Your assignment:
Please copy every line of the data in which the string "from" appears.

[[ Available data, beginning ]]

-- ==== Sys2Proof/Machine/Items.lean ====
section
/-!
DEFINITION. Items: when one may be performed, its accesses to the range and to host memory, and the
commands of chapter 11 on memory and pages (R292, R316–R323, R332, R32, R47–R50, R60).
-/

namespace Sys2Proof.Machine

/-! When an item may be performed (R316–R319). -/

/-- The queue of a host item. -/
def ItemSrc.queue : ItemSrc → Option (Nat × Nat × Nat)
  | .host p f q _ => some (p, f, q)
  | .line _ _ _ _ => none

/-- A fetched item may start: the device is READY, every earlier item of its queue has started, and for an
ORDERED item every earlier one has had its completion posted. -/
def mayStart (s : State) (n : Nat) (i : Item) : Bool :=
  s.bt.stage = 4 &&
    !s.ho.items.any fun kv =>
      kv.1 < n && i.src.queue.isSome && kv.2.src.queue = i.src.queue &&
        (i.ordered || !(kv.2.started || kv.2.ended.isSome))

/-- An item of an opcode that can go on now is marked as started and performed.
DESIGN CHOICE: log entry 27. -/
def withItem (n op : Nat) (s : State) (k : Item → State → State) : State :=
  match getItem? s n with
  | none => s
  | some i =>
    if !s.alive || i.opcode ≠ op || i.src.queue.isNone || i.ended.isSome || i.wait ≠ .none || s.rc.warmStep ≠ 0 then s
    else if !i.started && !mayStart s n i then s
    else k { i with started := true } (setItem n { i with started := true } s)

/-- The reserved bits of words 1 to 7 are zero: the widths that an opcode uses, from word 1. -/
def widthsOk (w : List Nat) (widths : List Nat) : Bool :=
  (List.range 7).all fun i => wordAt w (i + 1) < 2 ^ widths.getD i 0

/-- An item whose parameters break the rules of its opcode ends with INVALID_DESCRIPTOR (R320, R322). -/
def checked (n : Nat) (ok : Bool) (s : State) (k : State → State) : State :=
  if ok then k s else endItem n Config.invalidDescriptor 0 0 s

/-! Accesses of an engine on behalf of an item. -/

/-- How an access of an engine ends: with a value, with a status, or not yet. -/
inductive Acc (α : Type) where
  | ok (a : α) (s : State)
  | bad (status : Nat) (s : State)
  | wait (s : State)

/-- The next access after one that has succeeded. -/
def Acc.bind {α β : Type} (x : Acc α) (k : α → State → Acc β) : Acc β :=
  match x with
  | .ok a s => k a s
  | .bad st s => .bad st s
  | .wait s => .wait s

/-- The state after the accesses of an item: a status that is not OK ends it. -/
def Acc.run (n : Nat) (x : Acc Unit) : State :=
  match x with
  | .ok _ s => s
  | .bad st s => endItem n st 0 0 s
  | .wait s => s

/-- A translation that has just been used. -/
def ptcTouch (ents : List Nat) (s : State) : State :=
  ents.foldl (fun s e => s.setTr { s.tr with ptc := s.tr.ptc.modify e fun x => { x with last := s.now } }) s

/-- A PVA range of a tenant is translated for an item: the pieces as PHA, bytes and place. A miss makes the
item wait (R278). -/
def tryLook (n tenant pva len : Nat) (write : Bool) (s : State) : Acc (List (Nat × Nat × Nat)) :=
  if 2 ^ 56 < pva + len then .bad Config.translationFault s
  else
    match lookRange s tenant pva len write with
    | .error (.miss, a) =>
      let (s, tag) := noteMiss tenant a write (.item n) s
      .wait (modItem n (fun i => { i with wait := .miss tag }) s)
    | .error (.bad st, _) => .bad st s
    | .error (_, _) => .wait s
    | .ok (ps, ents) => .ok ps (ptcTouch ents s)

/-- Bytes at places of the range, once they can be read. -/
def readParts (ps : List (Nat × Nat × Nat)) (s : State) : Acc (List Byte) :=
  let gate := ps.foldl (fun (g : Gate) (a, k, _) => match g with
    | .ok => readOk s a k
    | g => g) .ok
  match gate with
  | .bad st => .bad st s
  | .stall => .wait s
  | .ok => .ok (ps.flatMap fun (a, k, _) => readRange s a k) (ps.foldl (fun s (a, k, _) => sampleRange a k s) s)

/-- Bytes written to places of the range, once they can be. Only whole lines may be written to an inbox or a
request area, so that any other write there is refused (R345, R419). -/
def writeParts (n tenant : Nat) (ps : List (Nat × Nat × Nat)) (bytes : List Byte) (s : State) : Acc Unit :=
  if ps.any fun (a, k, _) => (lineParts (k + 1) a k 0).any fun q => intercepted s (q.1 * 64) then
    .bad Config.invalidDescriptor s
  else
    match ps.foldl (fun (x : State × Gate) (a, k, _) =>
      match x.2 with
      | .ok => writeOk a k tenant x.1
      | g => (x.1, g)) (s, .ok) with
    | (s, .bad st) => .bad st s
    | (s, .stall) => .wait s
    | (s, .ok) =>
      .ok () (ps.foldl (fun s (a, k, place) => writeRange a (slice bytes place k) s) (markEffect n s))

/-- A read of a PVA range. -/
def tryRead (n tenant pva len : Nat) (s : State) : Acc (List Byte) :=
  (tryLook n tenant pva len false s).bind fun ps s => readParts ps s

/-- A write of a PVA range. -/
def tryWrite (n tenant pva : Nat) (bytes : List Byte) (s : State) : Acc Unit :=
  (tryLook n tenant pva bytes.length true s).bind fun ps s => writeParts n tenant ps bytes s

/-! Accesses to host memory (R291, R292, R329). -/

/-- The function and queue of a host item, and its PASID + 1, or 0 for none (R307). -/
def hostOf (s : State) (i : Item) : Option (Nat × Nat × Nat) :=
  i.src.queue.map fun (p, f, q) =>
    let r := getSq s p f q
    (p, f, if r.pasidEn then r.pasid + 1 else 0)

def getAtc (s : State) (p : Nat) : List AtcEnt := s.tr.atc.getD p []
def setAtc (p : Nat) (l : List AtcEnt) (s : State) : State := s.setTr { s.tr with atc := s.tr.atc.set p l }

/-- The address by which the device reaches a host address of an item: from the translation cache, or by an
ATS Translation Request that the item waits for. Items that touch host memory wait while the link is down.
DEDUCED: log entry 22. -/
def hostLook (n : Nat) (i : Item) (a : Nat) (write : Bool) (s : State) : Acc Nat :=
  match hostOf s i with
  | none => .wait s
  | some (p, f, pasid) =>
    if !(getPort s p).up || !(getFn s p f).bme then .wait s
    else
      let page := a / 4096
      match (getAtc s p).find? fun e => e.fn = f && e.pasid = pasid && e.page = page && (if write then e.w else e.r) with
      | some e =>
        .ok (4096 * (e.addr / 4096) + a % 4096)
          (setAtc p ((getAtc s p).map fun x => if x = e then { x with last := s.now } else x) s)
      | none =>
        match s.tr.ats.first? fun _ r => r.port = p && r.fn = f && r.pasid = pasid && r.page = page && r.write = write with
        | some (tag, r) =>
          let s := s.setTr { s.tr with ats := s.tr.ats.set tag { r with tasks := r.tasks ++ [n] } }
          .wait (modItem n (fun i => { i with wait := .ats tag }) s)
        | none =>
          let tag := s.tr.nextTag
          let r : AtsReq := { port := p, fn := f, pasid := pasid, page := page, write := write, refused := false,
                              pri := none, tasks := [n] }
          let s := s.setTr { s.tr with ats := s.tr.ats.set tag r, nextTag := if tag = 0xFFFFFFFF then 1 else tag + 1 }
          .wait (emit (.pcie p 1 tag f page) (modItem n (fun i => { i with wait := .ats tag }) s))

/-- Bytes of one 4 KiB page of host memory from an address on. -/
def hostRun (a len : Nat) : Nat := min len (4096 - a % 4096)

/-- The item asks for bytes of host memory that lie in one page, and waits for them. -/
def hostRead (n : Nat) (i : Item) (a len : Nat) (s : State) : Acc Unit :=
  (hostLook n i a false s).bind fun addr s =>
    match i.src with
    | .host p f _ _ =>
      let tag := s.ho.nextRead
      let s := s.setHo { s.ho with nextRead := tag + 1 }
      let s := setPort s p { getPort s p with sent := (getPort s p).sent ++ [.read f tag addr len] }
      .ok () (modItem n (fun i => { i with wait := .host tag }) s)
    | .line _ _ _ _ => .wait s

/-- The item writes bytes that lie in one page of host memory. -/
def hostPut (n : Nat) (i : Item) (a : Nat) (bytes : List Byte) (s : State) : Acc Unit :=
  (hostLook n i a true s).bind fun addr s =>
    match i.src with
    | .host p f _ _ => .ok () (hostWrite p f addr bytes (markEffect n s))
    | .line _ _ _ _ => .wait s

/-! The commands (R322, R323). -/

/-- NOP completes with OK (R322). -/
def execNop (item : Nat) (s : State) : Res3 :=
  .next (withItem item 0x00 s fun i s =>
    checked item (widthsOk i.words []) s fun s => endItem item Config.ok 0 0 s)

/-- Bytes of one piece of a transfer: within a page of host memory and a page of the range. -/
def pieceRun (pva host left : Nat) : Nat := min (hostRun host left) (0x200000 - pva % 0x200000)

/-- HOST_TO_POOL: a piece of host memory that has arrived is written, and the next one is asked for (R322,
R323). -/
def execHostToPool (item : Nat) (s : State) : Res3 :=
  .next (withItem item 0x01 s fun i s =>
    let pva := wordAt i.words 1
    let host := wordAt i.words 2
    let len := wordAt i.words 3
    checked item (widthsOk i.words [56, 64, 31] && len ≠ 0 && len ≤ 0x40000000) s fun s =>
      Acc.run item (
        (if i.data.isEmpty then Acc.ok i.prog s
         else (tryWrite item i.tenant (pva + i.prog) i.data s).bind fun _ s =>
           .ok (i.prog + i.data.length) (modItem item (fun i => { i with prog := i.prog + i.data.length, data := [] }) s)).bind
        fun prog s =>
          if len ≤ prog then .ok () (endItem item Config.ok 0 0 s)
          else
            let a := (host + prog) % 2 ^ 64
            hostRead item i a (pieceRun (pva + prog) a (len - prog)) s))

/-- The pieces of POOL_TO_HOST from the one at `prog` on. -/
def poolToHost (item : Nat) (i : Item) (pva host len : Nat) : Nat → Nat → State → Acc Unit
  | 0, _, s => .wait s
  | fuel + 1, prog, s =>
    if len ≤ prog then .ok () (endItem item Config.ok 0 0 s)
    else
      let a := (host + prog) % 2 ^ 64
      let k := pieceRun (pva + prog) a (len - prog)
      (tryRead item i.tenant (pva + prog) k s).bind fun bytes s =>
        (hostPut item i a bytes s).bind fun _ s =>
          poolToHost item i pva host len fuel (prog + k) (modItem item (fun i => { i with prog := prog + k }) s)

[[ Available data, end ]]

Output for this exercise:
/-- The reserved bits of words 1 to 7 are zero: the widths that an opcode uses, from word 1. -/
/-- The address by which the device reaches a host address of an item: from the translation cache, or by an
/-- Bytes of one 4 KiB page of host memory from an address on. -/
/-- The pieces of POOL_TO_HOST from the one at `prog` on. -/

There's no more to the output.